■ **DATASET EXCERPTS**

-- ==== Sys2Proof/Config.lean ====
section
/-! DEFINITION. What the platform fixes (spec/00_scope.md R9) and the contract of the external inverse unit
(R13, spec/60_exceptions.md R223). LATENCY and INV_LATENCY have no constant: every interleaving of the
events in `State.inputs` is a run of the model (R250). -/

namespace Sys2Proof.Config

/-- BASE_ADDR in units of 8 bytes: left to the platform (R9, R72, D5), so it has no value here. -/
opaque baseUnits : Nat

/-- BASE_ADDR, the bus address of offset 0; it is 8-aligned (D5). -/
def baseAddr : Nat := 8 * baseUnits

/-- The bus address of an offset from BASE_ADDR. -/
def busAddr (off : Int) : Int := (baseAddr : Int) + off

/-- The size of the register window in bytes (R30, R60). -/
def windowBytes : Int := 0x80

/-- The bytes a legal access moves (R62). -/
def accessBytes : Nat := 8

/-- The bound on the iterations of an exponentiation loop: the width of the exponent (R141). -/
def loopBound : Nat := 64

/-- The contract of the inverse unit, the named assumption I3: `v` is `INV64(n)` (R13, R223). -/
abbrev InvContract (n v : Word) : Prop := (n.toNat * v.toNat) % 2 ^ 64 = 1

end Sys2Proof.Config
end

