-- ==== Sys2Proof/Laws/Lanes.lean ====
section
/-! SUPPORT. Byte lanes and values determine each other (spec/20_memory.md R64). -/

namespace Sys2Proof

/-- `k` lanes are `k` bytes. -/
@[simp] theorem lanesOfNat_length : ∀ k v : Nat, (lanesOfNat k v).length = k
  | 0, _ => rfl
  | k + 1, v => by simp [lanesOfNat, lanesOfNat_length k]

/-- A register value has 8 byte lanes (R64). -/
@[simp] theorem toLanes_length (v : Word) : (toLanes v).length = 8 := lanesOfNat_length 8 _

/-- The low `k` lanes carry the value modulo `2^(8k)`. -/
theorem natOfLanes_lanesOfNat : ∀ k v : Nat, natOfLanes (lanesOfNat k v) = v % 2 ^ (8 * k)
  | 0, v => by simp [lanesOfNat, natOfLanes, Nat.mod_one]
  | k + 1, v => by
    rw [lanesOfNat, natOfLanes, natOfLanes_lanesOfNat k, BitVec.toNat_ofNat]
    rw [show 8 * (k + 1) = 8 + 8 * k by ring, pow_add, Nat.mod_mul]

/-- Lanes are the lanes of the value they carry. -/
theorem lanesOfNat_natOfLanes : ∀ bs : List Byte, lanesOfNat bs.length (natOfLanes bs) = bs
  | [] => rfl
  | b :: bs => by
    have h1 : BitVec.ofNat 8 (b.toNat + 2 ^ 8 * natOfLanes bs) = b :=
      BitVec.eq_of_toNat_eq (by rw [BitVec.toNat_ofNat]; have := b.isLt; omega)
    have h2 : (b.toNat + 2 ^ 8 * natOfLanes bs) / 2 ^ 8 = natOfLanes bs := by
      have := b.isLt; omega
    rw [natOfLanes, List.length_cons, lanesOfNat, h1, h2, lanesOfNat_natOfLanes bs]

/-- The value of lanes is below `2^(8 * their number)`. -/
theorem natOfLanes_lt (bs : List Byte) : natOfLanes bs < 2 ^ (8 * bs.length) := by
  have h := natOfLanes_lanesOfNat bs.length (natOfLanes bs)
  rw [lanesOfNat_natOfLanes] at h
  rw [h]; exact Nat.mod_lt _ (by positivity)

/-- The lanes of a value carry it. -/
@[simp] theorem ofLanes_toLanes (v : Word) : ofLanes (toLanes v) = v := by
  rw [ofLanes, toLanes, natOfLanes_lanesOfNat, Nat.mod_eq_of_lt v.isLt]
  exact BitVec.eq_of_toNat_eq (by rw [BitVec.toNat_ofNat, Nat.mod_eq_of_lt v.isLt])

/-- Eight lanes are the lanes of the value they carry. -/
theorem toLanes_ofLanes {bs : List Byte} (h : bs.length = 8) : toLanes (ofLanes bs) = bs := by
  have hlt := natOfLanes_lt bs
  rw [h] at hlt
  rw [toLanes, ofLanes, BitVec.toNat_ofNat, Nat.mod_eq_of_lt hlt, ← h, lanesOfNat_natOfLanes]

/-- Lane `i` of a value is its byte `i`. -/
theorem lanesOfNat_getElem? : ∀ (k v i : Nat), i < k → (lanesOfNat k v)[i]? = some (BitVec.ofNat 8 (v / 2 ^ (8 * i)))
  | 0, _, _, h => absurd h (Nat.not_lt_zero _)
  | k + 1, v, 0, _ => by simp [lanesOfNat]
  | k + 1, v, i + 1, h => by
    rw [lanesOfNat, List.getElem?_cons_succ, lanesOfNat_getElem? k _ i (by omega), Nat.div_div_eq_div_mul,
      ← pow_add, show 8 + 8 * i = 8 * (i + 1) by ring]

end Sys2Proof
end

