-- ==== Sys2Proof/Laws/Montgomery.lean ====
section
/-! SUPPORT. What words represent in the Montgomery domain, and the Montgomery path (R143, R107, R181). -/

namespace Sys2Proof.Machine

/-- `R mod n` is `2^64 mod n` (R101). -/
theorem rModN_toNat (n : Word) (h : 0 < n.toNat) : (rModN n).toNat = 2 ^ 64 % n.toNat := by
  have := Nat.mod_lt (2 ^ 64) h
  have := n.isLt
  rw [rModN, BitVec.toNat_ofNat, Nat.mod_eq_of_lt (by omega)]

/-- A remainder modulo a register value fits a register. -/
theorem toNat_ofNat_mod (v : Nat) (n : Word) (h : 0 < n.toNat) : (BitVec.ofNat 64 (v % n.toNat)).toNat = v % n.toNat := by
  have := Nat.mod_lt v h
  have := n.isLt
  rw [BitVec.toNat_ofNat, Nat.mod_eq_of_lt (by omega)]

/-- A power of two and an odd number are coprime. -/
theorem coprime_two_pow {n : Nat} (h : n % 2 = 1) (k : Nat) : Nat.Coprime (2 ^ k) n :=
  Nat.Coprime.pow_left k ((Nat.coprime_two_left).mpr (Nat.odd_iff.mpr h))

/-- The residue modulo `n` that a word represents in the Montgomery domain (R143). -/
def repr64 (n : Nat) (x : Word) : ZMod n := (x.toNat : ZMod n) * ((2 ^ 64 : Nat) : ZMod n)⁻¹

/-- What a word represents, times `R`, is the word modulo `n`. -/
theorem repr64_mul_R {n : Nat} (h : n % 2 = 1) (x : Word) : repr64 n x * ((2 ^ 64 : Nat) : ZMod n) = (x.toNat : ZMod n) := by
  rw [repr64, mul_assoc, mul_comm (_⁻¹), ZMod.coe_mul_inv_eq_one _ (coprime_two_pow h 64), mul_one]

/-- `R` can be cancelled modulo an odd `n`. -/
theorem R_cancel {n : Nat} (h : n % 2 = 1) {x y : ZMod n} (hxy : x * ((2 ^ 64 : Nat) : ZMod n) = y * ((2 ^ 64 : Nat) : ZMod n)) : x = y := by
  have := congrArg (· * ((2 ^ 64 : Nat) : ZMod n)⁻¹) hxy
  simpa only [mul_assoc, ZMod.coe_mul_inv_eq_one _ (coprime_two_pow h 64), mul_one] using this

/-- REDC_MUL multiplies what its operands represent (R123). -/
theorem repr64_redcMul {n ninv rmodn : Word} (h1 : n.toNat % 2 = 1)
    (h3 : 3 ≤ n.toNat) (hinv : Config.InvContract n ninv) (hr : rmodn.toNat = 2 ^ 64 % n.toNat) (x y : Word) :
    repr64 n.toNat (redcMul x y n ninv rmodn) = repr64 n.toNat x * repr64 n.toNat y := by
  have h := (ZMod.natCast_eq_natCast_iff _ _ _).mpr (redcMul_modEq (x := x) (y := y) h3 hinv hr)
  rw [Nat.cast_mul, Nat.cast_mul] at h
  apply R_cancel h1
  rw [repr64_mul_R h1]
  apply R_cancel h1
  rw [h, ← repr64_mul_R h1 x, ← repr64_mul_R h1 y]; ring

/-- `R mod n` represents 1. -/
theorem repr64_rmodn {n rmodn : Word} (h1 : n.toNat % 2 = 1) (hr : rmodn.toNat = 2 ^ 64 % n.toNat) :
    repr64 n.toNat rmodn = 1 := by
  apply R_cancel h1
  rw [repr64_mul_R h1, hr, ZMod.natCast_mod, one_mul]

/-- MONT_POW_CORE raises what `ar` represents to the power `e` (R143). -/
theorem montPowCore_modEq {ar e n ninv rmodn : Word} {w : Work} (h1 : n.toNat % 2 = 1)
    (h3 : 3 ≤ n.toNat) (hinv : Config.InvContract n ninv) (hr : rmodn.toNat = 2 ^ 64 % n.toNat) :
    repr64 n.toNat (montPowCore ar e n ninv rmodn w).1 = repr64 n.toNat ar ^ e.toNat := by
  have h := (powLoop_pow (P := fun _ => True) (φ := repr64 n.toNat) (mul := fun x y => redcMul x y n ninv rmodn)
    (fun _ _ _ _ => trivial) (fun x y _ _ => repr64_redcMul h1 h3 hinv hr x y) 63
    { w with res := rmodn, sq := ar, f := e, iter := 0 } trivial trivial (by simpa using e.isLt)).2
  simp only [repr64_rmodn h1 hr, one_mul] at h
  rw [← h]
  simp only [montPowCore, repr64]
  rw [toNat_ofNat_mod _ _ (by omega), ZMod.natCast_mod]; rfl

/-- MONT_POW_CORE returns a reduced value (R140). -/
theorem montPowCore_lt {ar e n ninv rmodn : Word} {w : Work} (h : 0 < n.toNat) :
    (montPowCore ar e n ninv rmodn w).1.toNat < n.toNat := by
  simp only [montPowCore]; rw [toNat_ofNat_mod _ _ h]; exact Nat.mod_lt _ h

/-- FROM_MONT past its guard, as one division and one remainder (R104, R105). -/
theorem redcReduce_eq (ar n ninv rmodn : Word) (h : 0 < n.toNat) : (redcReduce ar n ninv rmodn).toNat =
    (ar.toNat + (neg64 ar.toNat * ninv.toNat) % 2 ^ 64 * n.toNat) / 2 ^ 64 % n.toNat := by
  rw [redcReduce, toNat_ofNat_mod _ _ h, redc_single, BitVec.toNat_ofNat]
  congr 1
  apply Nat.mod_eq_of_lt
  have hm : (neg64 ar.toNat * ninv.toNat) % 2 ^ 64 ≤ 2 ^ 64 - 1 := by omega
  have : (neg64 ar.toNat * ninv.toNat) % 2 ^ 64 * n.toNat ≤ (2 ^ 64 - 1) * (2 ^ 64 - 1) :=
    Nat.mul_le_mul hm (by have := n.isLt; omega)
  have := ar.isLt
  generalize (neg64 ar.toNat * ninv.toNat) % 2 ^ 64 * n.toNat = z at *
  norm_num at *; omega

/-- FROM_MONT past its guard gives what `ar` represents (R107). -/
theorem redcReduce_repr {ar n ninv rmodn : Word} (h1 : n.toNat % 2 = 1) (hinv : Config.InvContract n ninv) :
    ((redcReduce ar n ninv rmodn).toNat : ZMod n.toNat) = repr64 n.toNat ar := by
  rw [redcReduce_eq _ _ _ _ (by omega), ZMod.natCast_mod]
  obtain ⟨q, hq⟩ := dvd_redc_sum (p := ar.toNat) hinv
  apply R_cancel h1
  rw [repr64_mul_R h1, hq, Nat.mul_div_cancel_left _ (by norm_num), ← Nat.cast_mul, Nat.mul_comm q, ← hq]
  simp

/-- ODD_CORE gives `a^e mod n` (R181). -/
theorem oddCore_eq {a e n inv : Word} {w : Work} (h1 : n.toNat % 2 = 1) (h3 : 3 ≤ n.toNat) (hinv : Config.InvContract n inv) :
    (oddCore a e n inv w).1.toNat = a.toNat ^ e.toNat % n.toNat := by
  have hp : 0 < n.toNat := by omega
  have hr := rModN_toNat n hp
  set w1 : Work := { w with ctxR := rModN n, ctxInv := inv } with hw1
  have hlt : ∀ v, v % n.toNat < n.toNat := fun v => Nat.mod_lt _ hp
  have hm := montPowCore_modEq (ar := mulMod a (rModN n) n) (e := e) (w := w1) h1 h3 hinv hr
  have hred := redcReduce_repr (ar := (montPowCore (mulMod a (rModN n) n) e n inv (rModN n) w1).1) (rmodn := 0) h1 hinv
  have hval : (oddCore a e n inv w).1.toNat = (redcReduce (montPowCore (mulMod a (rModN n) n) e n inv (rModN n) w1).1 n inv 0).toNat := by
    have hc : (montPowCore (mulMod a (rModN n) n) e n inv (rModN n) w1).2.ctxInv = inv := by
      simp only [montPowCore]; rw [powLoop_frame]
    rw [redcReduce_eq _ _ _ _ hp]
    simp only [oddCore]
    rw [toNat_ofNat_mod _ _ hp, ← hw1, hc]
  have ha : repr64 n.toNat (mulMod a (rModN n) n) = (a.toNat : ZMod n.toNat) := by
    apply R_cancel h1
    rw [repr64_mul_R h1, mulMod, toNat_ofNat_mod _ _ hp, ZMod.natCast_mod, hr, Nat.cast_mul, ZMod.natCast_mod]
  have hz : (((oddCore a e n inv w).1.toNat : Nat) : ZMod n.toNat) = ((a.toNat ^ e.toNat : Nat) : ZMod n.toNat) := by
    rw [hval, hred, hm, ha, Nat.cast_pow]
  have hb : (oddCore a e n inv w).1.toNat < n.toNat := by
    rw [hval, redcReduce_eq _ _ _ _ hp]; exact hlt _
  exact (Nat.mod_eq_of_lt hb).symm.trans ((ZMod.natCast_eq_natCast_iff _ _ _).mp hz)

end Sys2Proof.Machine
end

■ **REQUIRED ACTION**
Print, from the entries above, the line with "from BASE_ADDR. -/", the line with "exponent (R141). -/" and all lines between them, exactly and with nothing else.

■ **WRITTEN REPLY**
/-- The bus address of an offset from BASE_ADDR. -/
def busAddr (off : Int) : Int := (baseAddr : Int) + off

/-- The size of the register window in bytes (R30, R60). -/
def windowBytes : Int := 0x80

/-- The bytes a legal access moves (R62). -/
def accessBytes : Nat := 8

/-- The bound on the iterations of an exponentiation loop: the width of the exponent (R141). -/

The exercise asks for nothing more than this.